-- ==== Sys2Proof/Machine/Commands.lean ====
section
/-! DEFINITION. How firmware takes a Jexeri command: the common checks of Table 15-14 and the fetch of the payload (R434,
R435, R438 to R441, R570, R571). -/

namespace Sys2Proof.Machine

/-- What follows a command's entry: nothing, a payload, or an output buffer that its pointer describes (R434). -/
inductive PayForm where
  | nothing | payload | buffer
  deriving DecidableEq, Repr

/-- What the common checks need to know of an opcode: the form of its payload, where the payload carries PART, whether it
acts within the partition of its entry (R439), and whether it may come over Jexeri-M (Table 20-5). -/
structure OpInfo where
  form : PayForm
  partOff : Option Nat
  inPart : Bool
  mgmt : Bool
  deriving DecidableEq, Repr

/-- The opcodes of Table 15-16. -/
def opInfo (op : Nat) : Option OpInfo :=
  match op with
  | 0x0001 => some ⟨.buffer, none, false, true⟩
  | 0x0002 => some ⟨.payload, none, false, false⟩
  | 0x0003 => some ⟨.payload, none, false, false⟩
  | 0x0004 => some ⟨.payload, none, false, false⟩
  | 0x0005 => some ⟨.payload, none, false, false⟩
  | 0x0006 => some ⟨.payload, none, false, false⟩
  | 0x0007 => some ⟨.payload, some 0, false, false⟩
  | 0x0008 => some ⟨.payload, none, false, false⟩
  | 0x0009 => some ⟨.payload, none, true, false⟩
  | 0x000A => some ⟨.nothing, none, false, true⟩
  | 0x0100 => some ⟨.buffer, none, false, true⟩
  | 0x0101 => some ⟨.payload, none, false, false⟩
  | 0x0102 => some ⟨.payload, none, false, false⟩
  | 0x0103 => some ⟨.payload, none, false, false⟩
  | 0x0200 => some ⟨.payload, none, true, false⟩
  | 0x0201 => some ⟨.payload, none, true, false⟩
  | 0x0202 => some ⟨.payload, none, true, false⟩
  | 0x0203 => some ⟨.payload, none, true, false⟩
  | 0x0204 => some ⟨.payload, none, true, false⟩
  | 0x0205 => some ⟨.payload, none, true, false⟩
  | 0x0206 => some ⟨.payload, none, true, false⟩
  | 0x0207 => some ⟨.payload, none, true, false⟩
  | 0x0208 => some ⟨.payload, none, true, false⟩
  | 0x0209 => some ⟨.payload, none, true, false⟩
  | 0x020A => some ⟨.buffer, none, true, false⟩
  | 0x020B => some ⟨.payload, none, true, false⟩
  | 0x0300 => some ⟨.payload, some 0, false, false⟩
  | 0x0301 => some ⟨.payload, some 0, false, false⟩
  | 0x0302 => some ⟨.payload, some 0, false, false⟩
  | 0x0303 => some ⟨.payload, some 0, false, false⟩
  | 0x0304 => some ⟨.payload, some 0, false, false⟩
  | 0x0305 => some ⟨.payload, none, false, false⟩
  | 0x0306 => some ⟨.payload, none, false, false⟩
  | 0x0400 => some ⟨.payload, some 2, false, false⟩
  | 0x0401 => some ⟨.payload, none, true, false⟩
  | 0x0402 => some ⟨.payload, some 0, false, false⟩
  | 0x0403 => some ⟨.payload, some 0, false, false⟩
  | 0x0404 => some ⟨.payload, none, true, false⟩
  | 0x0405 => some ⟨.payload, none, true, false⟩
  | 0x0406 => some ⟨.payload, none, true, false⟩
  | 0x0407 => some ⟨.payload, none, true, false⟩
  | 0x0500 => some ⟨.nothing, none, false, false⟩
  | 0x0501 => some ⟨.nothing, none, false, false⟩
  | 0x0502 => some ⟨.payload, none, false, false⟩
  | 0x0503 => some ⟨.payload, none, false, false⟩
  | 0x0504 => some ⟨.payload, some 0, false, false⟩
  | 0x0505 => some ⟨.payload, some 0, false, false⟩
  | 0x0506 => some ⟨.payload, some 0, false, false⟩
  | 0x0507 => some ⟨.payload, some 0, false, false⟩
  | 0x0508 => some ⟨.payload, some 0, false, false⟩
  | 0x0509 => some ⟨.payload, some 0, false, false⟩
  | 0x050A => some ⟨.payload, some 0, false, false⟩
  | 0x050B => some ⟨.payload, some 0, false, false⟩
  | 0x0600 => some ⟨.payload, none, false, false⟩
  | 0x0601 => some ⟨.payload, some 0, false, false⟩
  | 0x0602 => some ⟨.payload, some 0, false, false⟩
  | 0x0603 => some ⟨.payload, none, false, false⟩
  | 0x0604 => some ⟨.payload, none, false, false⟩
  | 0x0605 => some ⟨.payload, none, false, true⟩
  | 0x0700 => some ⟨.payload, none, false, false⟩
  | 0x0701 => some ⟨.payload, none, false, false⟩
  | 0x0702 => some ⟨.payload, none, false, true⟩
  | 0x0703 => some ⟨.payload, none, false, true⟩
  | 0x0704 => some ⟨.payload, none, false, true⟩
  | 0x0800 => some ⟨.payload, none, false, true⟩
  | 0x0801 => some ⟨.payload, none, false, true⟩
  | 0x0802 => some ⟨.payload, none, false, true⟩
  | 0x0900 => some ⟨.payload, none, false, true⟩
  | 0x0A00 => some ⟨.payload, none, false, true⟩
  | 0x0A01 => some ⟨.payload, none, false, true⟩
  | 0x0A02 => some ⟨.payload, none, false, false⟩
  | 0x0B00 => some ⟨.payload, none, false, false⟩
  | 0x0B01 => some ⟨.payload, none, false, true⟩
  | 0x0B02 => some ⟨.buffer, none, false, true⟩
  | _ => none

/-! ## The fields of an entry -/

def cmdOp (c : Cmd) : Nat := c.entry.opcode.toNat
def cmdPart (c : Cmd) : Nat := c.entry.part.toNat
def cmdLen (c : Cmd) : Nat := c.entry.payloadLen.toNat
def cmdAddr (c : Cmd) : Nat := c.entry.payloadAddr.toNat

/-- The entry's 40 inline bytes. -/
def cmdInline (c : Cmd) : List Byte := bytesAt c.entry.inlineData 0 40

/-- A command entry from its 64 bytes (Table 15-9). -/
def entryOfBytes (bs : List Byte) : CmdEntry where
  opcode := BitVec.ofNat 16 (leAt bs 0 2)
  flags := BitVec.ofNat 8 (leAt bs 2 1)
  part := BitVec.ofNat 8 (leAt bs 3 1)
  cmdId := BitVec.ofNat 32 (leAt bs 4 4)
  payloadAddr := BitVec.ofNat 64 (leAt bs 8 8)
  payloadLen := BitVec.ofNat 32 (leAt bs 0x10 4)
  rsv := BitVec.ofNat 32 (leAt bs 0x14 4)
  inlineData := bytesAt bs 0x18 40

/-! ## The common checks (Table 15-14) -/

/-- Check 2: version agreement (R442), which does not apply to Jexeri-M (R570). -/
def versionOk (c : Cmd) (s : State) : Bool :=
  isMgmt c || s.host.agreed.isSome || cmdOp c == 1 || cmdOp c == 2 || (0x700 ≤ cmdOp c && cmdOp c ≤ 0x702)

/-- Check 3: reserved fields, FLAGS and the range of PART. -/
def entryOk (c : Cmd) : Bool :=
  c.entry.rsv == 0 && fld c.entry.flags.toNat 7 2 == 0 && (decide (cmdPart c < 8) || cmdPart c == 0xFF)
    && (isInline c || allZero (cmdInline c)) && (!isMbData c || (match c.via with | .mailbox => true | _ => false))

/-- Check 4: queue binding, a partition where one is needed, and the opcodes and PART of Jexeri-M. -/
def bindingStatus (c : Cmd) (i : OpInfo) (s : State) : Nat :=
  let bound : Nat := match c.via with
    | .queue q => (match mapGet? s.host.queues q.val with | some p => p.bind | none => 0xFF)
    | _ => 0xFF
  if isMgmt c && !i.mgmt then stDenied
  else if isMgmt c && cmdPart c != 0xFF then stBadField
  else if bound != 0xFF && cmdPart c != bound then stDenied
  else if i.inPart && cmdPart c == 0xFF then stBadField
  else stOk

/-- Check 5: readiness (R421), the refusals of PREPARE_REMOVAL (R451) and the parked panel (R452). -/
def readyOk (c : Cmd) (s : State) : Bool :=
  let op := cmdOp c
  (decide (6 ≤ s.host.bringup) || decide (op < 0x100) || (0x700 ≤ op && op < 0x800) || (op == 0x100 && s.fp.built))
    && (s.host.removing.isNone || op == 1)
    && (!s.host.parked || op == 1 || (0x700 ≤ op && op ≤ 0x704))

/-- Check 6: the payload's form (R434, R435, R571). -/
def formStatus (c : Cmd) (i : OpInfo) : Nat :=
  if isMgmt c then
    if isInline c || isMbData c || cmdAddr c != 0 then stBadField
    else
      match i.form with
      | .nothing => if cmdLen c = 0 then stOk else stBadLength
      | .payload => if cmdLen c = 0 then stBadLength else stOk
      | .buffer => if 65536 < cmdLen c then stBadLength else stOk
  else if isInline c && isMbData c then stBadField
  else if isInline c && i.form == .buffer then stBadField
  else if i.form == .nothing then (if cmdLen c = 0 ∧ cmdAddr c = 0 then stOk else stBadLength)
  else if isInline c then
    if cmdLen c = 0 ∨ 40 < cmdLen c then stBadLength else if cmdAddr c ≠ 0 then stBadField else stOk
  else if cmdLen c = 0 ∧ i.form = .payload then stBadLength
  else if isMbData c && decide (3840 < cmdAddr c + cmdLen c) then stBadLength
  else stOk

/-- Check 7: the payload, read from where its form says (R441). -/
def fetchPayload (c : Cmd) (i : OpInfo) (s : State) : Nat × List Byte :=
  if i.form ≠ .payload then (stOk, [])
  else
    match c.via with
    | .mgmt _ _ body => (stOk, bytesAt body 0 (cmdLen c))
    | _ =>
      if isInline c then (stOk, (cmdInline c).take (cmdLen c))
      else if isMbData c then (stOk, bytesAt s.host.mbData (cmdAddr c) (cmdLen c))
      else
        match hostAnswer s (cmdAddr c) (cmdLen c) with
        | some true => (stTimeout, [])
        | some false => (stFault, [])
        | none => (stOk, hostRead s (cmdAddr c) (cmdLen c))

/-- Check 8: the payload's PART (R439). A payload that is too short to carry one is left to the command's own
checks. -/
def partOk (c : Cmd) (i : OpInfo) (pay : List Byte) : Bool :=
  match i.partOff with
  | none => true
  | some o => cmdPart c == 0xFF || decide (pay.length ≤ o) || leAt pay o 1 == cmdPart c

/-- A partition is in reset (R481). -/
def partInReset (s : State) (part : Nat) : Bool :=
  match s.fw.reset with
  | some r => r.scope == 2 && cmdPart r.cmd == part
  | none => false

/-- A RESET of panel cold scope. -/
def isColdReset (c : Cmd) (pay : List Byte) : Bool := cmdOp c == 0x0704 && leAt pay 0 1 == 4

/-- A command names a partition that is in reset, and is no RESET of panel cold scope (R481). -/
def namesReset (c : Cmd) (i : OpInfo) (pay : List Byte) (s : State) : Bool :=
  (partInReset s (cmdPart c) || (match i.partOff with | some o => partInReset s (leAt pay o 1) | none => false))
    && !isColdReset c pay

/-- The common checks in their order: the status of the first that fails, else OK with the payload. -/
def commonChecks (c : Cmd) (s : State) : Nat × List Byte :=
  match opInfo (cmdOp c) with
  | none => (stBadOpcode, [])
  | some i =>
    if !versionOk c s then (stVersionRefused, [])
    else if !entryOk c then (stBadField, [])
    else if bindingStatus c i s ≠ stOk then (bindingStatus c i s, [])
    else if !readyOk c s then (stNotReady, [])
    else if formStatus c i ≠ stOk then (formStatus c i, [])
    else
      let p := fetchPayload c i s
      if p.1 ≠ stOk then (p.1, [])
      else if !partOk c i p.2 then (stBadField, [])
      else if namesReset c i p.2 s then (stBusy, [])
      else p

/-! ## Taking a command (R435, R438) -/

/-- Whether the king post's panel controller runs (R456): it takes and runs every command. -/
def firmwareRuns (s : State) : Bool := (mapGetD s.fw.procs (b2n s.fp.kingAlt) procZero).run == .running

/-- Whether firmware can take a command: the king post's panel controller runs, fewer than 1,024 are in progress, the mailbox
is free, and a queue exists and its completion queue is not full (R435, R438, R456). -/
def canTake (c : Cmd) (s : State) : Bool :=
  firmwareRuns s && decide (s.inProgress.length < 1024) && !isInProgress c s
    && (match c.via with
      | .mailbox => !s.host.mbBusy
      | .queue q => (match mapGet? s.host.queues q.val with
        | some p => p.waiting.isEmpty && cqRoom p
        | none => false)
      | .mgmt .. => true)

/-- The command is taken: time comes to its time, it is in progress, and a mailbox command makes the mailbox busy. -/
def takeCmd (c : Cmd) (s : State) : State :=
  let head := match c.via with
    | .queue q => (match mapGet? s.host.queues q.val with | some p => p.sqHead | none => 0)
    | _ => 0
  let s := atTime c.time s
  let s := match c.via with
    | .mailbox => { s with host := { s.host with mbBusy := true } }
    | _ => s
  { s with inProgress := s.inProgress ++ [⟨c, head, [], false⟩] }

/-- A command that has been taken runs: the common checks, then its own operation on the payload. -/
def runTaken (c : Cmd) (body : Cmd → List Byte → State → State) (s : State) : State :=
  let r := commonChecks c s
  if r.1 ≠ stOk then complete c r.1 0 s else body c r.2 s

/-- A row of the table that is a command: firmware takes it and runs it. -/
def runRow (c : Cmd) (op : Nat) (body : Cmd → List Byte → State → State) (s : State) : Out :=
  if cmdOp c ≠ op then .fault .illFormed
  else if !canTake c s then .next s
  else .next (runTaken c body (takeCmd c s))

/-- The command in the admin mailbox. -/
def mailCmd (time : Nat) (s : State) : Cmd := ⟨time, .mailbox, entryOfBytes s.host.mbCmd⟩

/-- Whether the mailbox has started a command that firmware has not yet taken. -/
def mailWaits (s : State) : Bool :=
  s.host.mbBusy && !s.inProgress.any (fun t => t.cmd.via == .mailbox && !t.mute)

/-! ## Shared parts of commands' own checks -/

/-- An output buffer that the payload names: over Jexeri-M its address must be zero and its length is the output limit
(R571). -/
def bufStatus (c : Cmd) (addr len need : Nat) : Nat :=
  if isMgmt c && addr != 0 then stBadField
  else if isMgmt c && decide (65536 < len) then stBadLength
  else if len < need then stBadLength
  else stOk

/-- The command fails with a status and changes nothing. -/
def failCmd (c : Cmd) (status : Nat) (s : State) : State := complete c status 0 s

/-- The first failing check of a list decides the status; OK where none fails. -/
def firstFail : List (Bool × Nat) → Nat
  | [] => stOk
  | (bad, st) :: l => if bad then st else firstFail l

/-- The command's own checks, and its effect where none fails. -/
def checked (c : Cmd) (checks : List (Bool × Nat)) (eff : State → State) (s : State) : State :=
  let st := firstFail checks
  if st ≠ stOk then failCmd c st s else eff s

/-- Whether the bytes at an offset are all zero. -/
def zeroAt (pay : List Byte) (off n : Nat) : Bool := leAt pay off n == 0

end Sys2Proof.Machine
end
___
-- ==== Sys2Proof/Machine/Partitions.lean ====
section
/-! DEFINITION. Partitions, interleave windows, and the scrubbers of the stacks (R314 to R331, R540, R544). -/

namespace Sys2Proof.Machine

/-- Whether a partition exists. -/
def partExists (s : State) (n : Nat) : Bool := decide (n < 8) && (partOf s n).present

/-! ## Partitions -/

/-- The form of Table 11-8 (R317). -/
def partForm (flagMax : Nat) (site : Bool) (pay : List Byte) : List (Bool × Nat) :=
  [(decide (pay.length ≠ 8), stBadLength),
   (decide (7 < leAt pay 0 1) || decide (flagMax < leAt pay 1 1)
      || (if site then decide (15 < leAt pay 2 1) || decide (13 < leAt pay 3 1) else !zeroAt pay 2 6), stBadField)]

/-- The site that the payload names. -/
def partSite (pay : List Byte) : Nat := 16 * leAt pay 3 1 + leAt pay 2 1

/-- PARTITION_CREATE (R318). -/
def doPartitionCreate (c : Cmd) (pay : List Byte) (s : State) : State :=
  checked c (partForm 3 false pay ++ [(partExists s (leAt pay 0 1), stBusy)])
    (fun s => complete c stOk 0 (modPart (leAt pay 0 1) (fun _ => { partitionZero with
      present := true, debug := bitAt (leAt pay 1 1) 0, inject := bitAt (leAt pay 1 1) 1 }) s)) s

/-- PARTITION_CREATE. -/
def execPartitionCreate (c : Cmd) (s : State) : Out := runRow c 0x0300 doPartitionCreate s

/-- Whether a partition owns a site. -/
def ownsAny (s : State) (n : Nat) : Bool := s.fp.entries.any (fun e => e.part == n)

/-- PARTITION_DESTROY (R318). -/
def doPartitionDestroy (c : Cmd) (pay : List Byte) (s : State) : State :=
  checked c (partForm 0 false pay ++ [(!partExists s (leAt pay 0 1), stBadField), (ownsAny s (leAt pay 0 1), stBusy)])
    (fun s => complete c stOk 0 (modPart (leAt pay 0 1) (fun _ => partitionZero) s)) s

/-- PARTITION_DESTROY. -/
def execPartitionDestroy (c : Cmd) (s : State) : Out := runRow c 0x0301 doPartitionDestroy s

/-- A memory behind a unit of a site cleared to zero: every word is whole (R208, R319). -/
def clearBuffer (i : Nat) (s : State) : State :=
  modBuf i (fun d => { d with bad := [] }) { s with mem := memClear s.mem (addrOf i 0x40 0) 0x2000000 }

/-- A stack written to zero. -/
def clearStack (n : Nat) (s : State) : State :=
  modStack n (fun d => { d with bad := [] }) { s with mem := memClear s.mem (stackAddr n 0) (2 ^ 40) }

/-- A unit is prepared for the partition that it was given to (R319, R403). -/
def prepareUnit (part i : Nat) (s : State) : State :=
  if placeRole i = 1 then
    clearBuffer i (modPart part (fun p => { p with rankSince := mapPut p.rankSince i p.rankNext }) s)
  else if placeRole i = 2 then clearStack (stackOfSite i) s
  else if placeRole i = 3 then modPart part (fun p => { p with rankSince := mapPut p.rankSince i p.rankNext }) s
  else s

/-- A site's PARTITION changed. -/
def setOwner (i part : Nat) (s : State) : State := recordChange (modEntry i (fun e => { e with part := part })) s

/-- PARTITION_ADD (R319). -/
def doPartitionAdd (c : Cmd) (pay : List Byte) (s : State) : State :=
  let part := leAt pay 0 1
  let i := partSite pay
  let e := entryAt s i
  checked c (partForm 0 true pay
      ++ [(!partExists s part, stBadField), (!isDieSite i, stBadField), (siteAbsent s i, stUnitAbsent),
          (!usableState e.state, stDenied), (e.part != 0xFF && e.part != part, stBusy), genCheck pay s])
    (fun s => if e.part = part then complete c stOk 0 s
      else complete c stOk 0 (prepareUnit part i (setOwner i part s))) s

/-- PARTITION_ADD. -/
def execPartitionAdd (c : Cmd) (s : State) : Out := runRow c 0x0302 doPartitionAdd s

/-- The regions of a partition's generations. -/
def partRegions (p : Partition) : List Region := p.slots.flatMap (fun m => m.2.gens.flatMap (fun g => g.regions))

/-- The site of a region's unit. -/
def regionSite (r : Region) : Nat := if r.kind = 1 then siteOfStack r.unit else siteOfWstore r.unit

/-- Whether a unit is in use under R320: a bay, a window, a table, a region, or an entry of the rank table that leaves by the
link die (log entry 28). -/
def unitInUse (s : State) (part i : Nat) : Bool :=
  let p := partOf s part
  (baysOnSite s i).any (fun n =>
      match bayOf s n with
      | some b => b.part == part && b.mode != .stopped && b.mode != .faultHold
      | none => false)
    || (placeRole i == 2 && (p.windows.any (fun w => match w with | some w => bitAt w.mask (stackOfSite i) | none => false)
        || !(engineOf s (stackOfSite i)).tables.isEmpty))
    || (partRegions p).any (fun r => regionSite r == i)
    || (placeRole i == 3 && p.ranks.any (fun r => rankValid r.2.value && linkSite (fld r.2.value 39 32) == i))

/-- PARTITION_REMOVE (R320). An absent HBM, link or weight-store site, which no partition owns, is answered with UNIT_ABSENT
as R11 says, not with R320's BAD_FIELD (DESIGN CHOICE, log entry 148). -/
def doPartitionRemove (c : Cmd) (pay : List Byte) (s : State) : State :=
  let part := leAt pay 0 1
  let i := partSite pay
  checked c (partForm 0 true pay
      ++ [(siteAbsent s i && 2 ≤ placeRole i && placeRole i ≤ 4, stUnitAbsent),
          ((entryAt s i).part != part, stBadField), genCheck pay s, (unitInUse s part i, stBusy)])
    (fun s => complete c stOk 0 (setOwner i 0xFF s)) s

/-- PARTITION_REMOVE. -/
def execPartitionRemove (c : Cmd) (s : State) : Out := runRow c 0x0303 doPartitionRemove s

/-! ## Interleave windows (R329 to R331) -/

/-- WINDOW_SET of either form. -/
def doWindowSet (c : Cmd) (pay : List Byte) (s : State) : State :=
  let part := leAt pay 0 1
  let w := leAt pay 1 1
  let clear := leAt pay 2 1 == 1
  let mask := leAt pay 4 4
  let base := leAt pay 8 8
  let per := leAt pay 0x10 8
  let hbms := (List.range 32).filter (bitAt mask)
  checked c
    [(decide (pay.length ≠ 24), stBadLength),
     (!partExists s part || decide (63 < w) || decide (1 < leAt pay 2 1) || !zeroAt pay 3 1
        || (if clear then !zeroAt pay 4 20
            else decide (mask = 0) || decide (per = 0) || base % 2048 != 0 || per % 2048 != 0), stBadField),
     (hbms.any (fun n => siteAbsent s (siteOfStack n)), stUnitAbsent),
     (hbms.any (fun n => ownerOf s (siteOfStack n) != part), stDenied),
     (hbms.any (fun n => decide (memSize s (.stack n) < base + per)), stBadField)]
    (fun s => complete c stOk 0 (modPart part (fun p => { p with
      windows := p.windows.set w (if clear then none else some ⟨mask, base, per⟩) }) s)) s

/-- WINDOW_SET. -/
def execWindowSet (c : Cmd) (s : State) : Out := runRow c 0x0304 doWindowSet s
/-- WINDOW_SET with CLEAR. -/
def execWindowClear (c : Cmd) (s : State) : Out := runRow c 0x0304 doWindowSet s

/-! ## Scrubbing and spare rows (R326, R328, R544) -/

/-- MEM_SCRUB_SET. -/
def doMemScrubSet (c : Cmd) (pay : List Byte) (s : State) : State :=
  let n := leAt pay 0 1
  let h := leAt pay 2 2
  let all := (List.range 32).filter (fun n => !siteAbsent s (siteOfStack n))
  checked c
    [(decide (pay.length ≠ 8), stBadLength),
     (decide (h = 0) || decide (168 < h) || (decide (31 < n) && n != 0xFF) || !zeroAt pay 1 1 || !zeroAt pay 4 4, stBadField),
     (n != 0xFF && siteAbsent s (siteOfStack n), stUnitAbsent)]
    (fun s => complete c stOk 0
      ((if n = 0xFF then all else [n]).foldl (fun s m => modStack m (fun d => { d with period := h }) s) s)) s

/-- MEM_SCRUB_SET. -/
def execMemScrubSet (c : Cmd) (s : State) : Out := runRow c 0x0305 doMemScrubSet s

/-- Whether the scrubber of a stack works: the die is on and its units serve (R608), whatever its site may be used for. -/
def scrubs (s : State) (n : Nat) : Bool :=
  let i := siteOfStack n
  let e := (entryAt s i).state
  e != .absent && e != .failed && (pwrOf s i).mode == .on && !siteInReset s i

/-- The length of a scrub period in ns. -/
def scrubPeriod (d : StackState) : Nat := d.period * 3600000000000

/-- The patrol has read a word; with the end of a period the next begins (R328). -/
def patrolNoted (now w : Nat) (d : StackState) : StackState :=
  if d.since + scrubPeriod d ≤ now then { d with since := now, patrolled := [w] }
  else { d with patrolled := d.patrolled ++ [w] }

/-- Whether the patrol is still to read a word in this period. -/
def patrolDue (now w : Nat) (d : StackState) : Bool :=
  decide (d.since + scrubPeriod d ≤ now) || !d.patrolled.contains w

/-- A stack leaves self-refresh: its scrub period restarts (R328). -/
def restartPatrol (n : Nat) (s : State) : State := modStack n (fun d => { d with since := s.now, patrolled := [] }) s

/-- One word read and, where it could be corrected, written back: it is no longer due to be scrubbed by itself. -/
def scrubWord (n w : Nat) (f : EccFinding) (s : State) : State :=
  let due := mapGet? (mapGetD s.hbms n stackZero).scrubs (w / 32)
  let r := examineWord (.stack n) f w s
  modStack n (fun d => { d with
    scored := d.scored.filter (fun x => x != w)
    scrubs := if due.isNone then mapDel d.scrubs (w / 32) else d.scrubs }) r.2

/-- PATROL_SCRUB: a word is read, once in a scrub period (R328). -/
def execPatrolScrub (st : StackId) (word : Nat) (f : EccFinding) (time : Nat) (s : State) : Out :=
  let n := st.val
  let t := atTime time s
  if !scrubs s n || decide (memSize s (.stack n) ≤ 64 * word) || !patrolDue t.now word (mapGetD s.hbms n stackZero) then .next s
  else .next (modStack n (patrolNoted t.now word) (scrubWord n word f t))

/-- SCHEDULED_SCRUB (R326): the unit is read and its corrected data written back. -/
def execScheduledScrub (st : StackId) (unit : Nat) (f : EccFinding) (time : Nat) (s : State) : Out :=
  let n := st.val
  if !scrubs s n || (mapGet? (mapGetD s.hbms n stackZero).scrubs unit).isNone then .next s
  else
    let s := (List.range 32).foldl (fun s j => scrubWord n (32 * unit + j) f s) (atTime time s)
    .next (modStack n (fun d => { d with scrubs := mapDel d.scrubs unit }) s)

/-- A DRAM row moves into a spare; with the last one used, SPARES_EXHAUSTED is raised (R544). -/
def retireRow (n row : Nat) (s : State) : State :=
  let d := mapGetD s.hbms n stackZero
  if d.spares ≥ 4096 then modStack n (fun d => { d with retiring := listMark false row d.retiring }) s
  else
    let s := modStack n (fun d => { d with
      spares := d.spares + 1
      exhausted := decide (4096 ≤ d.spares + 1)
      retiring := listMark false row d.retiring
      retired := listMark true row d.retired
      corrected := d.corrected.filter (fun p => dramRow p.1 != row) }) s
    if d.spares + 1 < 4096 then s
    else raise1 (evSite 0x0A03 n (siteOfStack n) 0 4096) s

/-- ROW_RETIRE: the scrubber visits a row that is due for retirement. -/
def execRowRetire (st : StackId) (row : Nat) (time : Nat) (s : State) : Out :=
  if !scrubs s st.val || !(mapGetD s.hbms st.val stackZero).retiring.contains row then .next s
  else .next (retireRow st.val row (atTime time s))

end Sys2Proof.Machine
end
___
EXERCISE DETAILS: In the listing above, find the line with "0x0403 => some ⟨.payload, some 0, false, false⟩" and the line with "0x0500 => some ⟨.nothing, none, false, false⟩"; output exactly those lines and all lines between them.

FINISHED TASK:
  | 0x0403 => some ⟨.payload, some 0, false, false⟩
  | 0x0404 => some ⟨.payload, none, true, false⟩
  | 0x0405 => some ⟨.payload, none, true, false⟩
  | 0x0406 => some ⟨.payload, none, true, false⟩
  | 0x0407 => some ⟨.payload, none, true, false⟩
  | 0x0500 => some ⟨.nothing, none, false, false⟩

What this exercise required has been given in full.